◆ **Stored items**
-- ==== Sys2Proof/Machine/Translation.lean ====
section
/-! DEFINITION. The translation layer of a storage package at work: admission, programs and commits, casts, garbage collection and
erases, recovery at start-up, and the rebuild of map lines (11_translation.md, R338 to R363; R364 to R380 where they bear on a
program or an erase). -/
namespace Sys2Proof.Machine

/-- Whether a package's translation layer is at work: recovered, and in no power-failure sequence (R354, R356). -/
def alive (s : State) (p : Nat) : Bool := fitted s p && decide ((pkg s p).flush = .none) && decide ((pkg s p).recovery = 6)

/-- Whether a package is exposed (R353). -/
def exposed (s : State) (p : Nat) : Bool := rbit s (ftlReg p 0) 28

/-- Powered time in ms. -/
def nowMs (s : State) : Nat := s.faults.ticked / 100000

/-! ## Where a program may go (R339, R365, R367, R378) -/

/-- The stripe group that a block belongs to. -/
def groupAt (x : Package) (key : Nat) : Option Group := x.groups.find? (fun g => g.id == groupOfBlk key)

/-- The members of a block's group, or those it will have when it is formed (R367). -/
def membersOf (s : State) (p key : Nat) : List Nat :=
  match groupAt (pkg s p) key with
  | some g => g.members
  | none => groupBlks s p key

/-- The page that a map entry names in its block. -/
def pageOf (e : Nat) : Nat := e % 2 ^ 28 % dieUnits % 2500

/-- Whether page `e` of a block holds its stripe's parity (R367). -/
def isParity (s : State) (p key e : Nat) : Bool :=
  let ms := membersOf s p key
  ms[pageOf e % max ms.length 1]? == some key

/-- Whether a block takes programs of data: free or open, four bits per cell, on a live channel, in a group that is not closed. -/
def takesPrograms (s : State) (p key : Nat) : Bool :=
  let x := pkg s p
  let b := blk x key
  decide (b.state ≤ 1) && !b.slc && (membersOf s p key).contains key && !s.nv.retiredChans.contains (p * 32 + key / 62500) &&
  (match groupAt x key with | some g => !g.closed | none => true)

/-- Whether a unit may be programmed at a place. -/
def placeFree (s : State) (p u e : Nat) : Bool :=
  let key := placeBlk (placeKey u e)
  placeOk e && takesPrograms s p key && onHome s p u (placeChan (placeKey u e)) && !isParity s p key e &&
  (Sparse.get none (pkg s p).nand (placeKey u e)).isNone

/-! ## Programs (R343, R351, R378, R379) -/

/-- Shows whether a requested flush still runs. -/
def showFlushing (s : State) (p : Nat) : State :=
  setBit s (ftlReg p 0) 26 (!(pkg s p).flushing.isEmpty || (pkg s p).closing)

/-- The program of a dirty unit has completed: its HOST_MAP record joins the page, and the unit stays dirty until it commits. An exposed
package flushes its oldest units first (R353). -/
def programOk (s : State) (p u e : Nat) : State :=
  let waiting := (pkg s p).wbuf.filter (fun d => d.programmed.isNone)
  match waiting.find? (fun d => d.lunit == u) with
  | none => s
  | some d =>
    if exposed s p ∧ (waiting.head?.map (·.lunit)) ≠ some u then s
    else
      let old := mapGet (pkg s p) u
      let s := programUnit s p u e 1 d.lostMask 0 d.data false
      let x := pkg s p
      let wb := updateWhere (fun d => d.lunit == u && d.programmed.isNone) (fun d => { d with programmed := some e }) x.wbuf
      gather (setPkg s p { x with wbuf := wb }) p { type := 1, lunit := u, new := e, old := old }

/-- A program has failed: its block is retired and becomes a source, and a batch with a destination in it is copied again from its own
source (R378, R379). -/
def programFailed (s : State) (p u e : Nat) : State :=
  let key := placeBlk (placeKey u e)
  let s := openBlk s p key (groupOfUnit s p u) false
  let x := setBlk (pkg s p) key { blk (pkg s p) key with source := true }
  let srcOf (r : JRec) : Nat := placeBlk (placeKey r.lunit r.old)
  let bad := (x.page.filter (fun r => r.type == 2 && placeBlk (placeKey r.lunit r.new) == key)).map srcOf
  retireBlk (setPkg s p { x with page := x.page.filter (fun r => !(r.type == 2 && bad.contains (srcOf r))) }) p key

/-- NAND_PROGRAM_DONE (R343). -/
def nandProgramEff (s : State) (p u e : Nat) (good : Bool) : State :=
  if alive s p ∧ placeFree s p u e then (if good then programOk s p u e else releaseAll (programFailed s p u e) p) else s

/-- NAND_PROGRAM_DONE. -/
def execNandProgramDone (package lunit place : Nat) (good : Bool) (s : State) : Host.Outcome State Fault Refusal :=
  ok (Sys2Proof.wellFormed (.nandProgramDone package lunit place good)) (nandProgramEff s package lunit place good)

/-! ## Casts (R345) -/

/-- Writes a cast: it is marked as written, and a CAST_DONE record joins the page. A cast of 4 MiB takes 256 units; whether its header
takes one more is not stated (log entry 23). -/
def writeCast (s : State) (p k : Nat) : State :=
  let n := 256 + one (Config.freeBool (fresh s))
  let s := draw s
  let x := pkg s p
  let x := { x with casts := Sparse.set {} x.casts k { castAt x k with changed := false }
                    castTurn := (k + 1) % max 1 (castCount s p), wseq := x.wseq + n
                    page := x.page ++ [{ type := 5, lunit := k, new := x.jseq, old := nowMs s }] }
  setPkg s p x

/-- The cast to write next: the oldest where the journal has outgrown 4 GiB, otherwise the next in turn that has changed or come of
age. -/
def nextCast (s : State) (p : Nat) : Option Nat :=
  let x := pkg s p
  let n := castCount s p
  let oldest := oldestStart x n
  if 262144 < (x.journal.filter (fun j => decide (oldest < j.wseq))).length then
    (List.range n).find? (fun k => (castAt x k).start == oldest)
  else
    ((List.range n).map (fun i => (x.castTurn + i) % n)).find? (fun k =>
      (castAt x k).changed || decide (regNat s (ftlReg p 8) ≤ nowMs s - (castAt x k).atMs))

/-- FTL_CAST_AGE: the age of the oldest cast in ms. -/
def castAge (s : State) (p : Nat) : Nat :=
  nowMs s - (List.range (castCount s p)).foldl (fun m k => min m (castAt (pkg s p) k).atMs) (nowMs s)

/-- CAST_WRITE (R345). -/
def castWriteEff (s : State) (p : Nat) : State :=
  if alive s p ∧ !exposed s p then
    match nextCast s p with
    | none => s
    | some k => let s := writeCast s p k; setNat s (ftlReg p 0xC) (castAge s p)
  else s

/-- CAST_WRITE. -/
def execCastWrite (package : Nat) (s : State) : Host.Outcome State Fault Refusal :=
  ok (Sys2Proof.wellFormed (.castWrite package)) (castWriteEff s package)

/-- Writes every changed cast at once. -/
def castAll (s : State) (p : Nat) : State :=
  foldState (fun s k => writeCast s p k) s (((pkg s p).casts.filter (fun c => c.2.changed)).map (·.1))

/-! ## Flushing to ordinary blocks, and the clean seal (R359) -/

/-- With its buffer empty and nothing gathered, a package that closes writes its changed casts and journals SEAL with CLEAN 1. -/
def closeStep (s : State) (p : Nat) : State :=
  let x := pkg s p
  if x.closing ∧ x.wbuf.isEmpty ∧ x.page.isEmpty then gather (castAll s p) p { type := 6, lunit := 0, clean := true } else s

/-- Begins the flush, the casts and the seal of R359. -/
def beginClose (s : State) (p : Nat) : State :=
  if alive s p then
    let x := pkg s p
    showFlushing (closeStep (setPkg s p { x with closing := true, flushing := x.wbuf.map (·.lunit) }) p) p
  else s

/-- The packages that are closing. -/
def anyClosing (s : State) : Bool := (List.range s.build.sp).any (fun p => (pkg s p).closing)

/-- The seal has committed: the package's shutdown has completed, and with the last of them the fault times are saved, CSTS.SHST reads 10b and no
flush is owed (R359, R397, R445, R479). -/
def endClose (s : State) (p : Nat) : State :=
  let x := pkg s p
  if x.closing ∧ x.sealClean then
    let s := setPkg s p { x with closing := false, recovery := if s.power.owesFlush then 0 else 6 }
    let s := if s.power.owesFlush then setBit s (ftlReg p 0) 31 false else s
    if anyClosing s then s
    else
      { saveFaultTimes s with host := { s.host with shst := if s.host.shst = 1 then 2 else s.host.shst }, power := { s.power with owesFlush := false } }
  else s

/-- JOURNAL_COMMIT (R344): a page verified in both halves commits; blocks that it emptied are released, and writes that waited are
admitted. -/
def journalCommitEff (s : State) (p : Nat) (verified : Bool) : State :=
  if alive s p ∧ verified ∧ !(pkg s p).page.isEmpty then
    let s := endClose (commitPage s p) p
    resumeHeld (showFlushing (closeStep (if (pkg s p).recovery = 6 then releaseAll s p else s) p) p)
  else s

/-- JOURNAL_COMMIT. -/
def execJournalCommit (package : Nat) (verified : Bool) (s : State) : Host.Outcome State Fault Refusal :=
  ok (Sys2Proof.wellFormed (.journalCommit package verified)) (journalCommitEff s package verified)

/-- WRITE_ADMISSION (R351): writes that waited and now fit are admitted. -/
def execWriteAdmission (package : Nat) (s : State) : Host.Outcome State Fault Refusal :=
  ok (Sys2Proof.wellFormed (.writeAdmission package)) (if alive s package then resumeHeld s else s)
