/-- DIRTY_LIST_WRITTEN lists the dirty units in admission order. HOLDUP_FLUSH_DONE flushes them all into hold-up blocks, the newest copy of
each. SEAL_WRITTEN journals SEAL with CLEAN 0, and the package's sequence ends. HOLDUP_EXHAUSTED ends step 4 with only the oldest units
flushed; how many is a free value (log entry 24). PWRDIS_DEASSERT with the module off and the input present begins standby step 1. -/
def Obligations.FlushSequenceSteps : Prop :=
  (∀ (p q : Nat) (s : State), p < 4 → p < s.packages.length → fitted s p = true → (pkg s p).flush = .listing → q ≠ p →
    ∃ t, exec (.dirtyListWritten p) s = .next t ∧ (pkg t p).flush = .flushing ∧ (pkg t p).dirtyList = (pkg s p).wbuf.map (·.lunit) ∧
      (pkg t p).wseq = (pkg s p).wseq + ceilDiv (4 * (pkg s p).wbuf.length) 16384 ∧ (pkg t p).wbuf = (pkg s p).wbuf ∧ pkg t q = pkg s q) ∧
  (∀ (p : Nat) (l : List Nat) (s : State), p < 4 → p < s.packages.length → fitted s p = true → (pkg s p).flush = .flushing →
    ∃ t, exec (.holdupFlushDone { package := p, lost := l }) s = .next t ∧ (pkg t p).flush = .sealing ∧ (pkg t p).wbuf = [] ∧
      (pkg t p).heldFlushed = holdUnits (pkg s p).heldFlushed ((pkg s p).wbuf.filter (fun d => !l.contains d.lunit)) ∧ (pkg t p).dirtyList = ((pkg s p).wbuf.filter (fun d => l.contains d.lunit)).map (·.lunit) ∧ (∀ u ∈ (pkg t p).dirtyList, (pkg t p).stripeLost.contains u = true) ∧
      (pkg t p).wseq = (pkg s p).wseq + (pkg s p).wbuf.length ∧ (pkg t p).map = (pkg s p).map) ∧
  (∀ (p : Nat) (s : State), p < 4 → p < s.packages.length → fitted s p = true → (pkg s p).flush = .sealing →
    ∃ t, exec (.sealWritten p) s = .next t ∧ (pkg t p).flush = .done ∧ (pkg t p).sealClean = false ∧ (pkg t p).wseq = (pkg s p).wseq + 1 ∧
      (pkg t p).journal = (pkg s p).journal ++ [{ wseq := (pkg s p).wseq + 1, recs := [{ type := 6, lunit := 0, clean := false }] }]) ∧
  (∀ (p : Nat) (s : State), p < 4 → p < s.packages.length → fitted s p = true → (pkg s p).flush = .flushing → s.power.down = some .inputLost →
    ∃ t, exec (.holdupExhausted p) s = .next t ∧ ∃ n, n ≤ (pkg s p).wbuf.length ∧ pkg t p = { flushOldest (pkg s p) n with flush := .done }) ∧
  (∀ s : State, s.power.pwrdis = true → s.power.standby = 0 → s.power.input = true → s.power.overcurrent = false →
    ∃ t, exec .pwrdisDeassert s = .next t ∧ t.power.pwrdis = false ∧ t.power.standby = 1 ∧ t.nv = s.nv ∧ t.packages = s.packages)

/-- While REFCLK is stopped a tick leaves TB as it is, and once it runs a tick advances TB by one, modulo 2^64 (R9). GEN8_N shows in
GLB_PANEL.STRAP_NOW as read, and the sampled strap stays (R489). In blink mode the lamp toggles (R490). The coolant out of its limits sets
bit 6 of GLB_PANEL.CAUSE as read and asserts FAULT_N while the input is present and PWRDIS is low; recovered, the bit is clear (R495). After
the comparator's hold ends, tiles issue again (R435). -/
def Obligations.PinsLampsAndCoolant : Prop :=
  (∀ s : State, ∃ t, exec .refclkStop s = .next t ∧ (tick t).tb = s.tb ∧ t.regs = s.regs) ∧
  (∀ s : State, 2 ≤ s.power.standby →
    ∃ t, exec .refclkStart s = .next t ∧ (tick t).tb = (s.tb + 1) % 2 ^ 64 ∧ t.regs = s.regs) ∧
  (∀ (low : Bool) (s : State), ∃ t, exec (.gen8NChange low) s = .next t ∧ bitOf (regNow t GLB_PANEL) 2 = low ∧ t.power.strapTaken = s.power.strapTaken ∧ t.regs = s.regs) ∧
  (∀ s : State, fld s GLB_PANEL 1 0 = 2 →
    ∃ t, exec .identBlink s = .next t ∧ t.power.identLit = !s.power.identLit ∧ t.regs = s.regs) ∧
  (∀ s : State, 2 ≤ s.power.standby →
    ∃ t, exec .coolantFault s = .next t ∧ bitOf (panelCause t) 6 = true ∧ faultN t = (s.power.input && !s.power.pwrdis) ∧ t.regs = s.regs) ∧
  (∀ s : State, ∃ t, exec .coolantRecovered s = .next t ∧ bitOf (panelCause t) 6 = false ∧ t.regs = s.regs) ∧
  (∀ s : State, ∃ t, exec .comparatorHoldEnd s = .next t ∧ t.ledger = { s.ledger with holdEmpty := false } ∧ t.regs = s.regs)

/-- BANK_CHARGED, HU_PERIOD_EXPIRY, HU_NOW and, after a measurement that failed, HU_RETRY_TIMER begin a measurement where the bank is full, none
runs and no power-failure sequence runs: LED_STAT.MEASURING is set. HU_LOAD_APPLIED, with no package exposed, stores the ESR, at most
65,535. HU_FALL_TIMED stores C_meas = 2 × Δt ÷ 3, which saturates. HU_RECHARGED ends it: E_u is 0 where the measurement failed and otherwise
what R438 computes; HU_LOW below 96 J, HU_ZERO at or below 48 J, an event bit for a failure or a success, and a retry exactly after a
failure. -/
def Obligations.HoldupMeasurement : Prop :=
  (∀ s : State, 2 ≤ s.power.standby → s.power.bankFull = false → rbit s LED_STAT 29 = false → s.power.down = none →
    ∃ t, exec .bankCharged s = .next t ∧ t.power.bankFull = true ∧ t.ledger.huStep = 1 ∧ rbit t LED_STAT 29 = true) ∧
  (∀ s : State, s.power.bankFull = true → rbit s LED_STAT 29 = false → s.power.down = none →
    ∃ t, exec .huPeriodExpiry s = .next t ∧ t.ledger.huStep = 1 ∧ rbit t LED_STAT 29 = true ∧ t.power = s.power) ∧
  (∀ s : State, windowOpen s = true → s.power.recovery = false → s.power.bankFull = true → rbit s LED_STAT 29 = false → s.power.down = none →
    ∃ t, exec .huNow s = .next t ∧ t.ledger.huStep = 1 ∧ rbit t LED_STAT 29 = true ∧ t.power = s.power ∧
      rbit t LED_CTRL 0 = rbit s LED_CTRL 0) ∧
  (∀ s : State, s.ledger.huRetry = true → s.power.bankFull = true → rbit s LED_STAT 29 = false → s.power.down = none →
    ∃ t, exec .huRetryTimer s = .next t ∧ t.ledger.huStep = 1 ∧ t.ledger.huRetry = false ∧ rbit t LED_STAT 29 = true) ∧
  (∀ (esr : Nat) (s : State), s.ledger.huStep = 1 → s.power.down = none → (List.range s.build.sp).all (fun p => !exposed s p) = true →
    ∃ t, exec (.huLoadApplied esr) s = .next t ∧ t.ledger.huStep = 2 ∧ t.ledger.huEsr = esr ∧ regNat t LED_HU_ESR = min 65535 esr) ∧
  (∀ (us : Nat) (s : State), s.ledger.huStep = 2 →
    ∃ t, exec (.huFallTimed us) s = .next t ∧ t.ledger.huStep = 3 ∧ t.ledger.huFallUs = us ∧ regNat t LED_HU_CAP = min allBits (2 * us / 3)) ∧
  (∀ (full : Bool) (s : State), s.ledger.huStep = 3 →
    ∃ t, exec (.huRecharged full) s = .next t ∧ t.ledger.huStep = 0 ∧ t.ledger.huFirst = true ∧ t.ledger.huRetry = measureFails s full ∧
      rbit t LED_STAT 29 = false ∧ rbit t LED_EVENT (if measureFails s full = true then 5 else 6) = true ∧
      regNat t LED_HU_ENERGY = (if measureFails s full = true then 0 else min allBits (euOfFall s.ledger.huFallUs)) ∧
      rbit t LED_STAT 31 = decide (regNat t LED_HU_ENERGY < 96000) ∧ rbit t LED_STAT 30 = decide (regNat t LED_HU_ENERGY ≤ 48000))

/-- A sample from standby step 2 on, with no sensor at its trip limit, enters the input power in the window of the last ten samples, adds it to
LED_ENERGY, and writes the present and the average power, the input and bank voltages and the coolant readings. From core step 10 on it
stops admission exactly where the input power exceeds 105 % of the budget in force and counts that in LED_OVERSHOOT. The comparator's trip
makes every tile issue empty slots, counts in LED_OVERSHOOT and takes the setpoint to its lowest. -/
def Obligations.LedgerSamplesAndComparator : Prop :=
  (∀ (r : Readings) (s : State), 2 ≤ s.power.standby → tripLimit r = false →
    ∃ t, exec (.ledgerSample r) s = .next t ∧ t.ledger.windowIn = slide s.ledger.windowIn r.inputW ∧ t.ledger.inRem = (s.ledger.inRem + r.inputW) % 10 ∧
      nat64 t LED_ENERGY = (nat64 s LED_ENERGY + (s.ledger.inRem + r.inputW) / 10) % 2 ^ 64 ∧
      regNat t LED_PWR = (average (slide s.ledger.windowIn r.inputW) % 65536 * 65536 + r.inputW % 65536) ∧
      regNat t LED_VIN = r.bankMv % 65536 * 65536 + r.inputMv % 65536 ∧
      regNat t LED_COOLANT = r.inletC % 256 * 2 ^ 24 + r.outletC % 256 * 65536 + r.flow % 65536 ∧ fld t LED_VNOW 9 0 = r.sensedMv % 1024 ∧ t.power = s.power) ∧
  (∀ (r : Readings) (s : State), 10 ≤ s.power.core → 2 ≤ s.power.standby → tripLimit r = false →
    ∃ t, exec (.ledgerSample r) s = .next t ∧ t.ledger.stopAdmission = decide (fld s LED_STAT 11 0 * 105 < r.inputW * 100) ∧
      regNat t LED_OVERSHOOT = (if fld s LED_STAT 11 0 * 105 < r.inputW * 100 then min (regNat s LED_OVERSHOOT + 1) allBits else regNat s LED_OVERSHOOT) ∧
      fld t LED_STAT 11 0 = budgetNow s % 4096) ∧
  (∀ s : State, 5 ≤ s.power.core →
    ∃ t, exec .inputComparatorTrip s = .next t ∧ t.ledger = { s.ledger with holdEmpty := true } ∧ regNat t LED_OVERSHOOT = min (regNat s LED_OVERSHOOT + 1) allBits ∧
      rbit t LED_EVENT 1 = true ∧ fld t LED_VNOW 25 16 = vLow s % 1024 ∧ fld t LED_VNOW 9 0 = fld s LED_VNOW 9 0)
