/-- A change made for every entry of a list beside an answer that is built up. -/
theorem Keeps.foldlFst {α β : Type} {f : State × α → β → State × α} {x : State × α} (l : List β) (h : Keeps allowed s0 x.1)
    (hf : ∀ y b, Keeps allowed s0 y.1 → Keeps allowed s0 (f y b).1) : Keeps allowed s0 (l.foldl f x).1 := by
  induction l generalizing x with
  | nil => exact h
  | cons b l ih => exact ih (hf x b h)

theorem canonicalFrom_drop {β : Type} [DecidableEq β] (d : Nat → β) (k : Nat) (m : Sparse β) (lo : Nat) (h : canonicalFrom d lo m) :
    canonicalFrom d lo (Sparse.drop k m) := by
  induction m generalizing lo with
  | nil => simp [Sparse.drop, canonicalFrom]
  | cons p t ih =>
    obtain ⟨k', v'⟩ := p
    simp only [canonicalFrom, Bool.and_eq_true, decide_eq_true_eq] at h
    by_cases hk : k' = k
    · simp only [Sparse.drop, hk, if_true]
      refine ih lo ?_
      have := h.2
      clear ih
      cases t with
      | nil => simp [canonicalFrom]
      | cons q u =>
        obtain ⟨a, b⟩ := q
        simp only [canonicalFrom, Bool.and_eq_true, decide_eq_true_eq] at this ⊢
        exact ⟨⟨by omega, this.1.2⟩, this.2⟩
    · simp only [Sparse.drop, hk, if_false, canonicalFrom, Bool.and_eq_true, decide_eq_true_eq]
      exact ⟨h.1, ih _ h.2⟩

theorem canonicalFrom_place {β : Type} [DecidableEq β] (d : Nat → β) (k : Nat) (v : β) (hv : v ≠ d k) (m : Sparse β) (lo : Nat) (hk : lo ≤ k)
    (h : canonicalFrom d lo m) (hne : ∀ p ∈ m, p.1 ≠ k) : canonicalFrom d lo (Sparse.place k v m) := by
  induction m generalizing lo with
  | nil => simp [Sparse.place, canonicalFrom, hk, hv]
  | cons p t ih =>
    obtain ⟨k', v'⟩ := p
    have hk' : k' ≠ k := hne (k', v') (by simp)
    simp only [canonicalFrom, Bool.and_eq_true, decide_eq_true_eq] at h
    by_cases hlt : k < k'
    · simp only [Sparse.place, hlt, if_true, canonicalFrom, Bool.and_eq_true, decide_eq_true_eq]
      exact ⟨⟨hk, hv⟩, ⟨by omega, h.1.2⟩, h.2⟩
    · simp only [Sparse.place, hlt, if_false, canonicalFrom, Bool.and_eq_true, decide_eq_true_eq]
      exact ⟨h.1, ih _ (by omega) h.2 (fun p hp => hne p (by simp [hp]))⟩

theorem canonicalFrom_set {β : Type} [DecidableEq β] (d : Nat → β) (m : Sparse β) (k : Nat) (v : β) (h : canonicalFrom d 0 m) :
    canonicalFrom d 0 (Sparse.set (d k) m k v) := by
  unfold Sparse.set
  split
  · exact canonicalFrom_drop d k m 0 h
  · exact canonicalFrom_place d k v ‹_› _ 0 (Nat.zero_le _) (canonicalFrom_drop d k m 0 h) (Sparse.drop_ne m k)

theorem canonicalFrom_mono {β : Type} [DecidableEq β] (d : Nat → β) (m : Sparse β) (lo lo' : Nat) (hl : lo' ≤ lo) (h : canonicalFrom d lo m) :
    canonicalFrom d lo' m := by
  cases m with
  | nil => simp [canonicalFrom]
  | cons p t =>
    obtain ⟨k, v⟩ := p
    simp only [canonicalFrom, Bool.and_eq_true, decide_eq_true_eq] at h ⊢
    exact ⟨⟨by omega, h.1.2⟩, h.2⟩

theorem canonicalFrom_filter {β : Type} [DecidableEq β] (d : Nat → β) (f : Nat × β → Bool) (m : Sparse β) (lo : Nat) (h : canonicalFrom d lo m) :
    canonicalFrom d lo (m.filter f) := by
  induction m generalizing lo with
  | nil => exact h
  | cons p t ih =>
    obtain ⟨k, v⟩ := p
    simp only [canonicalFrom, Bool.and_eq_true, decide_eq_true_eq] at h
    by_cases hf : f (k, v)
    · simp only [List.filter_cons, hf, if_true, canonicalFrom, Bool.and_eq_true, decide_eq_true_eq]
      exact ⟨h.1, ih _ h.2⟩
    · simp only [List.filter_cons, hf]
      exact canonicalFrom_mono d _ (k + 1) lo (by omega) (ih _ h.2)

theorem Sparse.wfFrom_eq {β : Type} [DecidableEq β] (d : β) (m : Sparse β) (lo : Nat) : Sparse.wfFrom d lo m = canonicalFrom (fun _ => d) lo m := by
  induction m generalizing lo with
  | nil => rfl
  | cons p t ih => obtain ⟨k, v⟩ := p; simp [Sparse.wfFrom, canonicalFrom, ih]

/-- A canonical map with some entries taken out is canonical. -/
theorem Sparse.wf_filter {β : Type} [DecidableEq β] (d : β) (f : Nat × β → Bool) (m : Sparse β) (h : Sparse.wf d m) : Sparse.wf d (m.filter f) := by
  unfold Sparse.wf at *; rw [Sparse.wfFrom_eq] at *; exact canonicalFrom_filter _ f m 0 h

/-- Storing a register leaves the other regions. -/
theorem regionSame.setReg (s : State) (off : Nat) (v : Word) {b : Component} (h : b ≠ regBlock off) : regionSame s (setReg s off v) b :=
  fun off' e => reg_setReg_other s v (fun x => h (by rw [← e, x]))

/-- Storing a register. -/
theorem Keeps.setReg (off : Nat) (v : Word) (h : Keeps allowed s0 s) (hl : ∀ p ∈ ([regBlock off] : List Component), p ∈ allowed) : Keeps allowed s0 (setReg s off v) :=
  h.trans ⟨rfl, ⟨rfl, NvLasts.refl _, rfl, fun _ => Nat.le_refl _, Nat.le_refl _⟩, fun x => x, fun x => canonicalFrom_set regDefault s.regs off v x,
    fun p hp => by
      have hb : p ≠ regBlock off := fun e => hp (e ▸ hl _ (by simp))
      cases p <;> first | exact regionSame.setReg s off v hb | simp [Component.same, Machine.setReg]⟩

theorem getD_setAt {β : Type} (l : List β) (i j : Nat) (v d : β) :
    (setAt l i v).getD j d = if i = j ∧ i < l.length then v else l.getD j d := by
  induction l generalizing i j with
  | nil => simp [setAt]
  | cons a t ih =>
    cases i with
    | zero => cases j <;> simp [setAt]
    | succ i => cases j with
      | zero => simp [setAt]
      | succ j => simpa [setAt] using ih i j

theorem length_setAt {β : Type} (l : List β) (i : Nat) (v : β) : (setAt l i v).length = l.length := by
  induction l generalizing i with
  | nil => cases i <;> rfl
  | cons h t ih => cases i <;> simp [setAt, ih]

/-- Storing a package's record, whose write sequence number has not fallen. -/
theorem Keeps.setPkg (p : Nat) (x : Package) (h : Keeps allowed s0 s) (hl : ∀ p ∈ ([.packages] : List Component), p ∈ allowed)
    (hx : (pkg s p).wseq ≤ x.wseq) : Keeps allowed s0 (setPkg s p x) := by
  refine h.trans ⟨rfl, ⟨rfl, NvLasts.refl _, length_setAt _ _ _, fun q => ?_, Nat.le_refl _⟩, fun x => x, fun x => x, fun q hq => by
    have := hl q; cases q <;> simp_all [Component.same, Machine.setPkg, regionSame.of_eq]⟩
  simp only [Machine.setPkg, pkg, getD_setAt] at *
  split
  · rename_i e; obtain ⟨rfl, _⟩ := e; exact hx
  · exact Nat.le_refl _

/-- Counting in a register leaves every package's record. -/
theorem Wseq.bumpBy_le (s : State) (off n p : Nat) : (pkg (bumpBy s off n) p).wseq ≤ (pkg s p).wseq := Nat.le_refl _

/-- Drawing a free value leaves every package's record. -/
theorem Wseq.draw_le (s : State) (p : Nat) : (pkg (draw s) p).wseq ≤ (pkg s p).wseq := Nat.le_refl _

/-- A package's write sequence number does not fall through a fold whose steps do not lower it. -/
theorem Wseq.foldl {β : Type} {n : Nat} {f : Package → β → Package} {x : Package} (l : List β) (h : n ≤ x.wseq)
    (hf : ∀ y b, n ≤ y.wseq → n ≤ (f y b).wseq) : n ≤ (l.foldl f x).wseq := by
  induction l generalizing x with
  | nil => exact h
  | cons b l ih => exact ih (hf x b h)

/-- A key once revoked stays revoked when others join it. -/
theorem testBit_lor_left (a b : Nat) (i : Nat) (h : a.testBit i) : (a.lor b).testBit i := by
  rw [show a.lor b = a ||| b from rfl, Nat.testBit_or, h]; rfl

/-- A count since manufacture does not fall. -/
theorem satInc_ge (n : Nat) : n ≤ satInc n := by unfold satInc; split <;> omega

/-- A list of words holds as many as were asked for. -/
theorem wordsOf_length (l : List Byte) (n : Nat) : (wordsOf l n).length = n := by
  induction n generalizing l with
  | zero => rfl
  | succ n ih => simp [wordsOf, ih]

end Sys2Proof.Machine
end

◆ **WORK TO BE COMPLETED**
For every line above that includes the string "isEmpty", copy the line.

◆ **ANSWER SECTION**
  setBit s (ftlReg p 0) 26 (!(pkg s p).flushing.isEmpty || (pkg s p).closing)
  if x.closing ∧ x.wbuf.isEmpty ∧ x.page.isEmpty then gather (castAll s p) p { type := 6, lunit := 0, clean := true } else s
  if alive s p ∧ verified ∧ !(pkg s p).page.isEmpty then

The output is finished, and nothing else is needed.